Archive for the 'Rupert Goold' Tag

Untimely Ripped: Some Prattle About Goold’s Macbeth

It was a suffering kind of thing, as often is Macbeth. It’s not my favorite play and I think the theme is too often recycled elsewhere. Patrick Stewart, however, was phenomenal. It was hard to maintain my blase in the face of such a commanding actor. At any rate I did.

The play, as often is “Macbeth,” was re-contextualized with an potent collection of stage props. A steel desk and an 80’s modern television set were constant fixtures and during the first couple of scenes the director leans heavily on them. In those first moments of the play the steel desk becomes an ad hoc operating table which conveys all the mortal urgency of the modern war film. Also, the TV glows with pre-recorded black and white surveillance images of the actors on stage which is technologically common enough with stage props these days.

For instance, Tartuffe at the Macarthur in Princeton a couple of months ago split the attentions of audiences between monitors in a mostly bare room, and a partitioned stage left. The left stage, a bedroom which occupied no more than 1/3 of the whole stage, could be accessed only through a live video feed from a digital camera held by fourth-wall-straddling camera operator. It was a difficult kind of thing since most of the action is in the bedroom to which the audience has little access. The seated “security guard” in the corner of the bare room with the monitors (stage right) and the “crew member” who filmed the actors with the digital camera produced a pretty interesting effect–a pretty interesting stage despite all the walls.

Anyway, Macbeth was not so interesting or confusing. During the build to each dramatic crescendo, the TV would flicker as would the walls thanks to a Hi-Def projector over the audience. The effect was a sort of hyper-modern horror motif lifted directly from an Asian horror film. Unfortunately there was very little innovation apart from the pairing of the poor execution of Asian horror and a particularly exhausted Shakespearean play.

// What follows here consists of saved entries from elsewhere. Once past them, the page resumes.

-- ==== Sys2Proof/Machine/ChainOps.lean ====
section
/-! DEFINITION. The composite operations of the scan chain and of the mirror (40_scan_chain.md R108 to R118).
`pt` is the access point before each register access: what may happen there depends on whether the operation runs
in the main context or in the handler (R11, R244; log 8). -/

namespace Sys2Proof.Machine

/-- What happens before a register access of a composite operation. -/
abbrev AccessPoint := State → Res Unit

/-! ### The mirror -/

/-- R108. -/
def ascMirrorWrite (w : Nat) (v : Word) (s : State) : Res Unit :=
  (checkWord w s).andThen fun s => .ok () (setMirror (s.mirror.write w v) s)

/-- R109. -/
def ascMirrorRead (w : Nat) (s : State) : Res Word :=
  (checkWord w s).andThen fun s => readMirror w s

/-- R112. -/
def ascReadBit (p : Nat) (s : State) : Res Bool :=
  (checkPosition p s).andThen fun s =>
  (readMirror (wordOf p) s).bind fun v s => .ok (wordBit v (bitOf p)) s

/-- The first mirror word of `lo, lo+1, ...` (`count` of them) that was never written. -/
def firstUnwritten (m : Memory) (lo count : Nat) : Option Nat :=
  (List.range' lo count).find? fun w => (m.read w).isNone

/-- The bits `k-1` down to 0 of v, at the positions up to `last`: bit j goes to position `last - j` (R79). -/
def writeBits (last v : Nat) : Nat → State → Res Unit
  | 0, s => .ok () s
  | j + 1, s =>
    (if v.testBit j then ascSetBit (last - j) s else ascClearBit (last - j) s).andThen fun s =>
    writeBits last v j s

/-- R113: the checks, in their order, then the bits from the most significant on. -/
def ascWriteField (p n v : Nat) (s : State) : Res Unit :=
  if n = 0 ∨ nAsc < p + n then .fault ⟨.outOfRange, .span p n⟩ s
  else if 2 ^ n ≤ v then .fault ⟨.fieldRange, .value v n⟩ s
  else
    match firstUnwritten s.mirror (wordOf p) (wordOf (p + n - 1) - wordOf p + 1) with
    | some w => .fault ⟨.unwrittenMirror, .word w⟩ s
    | none => writeBits (p + n - 1) v n s

/-! ### Shifting, loading and committing -/

/-- One write of the control register inside a composite operation. -/
def writeAt (pt : AccessPoint) (v : Word) (s : State) : Res Unit :=
  (pt s).andThen fun s => ascCtrlWrite v s

/-- R114, from its first write on. -/
def shiftWrites (pt : AccessPoint) (d : Bool) (s : State) : Res Unit :=
  (ascCtrlWrite (ascw s.cfg d false false false) s).andThen fun s =>
  (writeAt pt (ascw s.cfg d false true false) s).andThen fun s =>
  (writeAt pt (ascw s.cfg d false false false) s).andThen fun s =>
  writeAt pt (ascw s.cfg d true false false) s

/-- R114. -/
def ascShiftBit (pt : AccessPoint) (d : Bool) (s : State) : Res Unit :=
  (pt s).andThen fun s => shiftWrites pt d s

/-- Shift the bits of the stages `n-1` down to 0: stage `32*w + j` takes value bit j of mirror word w. Each
mirror bit is read right before its first write, so a change made before that reaches it (R78, R116; log 24). -/
def shiftStages (pt : AccessPoint) : Nat → State → Res Unit
  | 0, s => .ok () s
  | m + 1, s =>
    (pt s).andThen fun s =>
    (readMirror (m / 32) s).bind fun v s =>
    (shiftWrites pt (wordBit v (m % 32)) s).andThen fun s =>
    shiftStages pt m s

/-- R116: word 37 down to word 0, bit 31 down to bit 0. -/
def ascShiftAll (pt : AccessPoint) (s : State) : Res Unit := shiftStages pt nAsc s

/-- The word that ASC_LOAD holds the other signals at (R117). -/
def loadBase (cfg : Config) : Option Word → Word
  | none => ascw cfg false true false false
  | some u => loadLow cfg u

/-- R117; the held signals are those right before the first write (log 24). -/
def ascLoad (pt : AccessPoint) (s : State) : Res Unit :=
  (pt s).andThen fun s =>
  let base := loadBase s.cfg s.ascCtrlLast
  (ascCtrlWrite (loadHigh s.cfg base) s).andThen fun s => writeAt pt base s

/-- R118. -/
def ascCommit (pt : AccessPoint) (s : State) : Res Unit :=
  (ascShiftAll pt s).andThen fun s => ascLoad pt s

end Sys2Proof.Machine
end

The space of the stage, white-tiled walls, was also fixed and for me this produced the overall ad hoc institutional quality of the play. As it does for Konami’s Silent Hill, so too is the rusty haunted institution motif something of a blank canvas for BAM’s Macbeth - a recontextualizable space where anything from dining to murder, and a combination of the two, is possible . In fact, in the spirit of new Asian macabre, the director has even figured the witches as three otherworldly military nurses which, interestingly, occupy the same spaces. Their transition from nurse to witch is marked by a change in lighting - which provides the opportunity for nurse and witch to bleed together. With a quick flip of the switch the stage dims, some creepy static crawls onto the monitor, and the institution-white wall tiles become a hellish wall paper, and suddenly it’s bubble bubble toil and all that jazz. The space, like the nurses, toggles between the sterile institutional and the other worldly. Inner spaces (or other kinds depending on your reading and cosmological preference) blend with outer spaces, I guess.

At one point, I believe it was act 4 when Mac Duff’s family is murdered, the director shoots for the popular filmic effect that I like to call in my layman’s tongue, the “shaky head” effect. It is so named for its appearance in the remake of House on Haunted Hill where in the apparition of the mad doctor of the asylum strolls up to a surveillance camera and his head gets all shaky. I love it. I could watch it for hours. I get really depressed when I think it’s gonna happen in a film and it just doesn’t. Anyhow, in act 4 the effect is attempted as the lights go on and off. Yet, I suppose it’s impossible outside of film so what happens instead is the lights go off and on to reveal different gory poses that are meant to shock but it all goes wrong because it turns interpretive dance-ish. The posing each time the lights returned suddenly embarrassed me–I don’t think that was the intended effect. It was hoaky.

At one point, what appeared to be actual footage from the American remake of the Japanese film, The Ring, in the form of a big luminescent ring, was projected on the wall amidst a trite bunch of white noise. There was a magnetic HUMMMM and some crackling and, officially, I was scared and felt suddenly compelled to leave the theater.

I’ve often considered the audience at BAM to be a pretty artsy and up-to-snuff crowd. My favorite part of going to BAM is the after-show eavesdropping, stealing a little bit of cultural capital from the artsy-fartsy super-smarties who often appear to be more in-the-know than their theater row counter parts. Yet, by the end of the performance, it seemed as though everyone had taken the bait.

A couple of years ago, this showcasing of what many are calling Japanese “soft nationalism” would have been profound, political even. At this point, submerging an over submerged Shakespeare play in some played-out commercial horror techniques, American-Japanese aesthetic currency, seems rather vacuous, thus gimmicky, thus obnoxious. Mr. Goold might have benefited from a study of Tartuffe at the Macarthur or looked to some deeper versions of film horror like Takashi Shimizu’s Marebito (2004). He at least could have abstained from projecting that borrowed footage on the wall. It was like that tired bullet dodging scene from The Matrix all of a sudden. 

 Am I missing something?

I can’t wait for Antony and Cleopatra in March.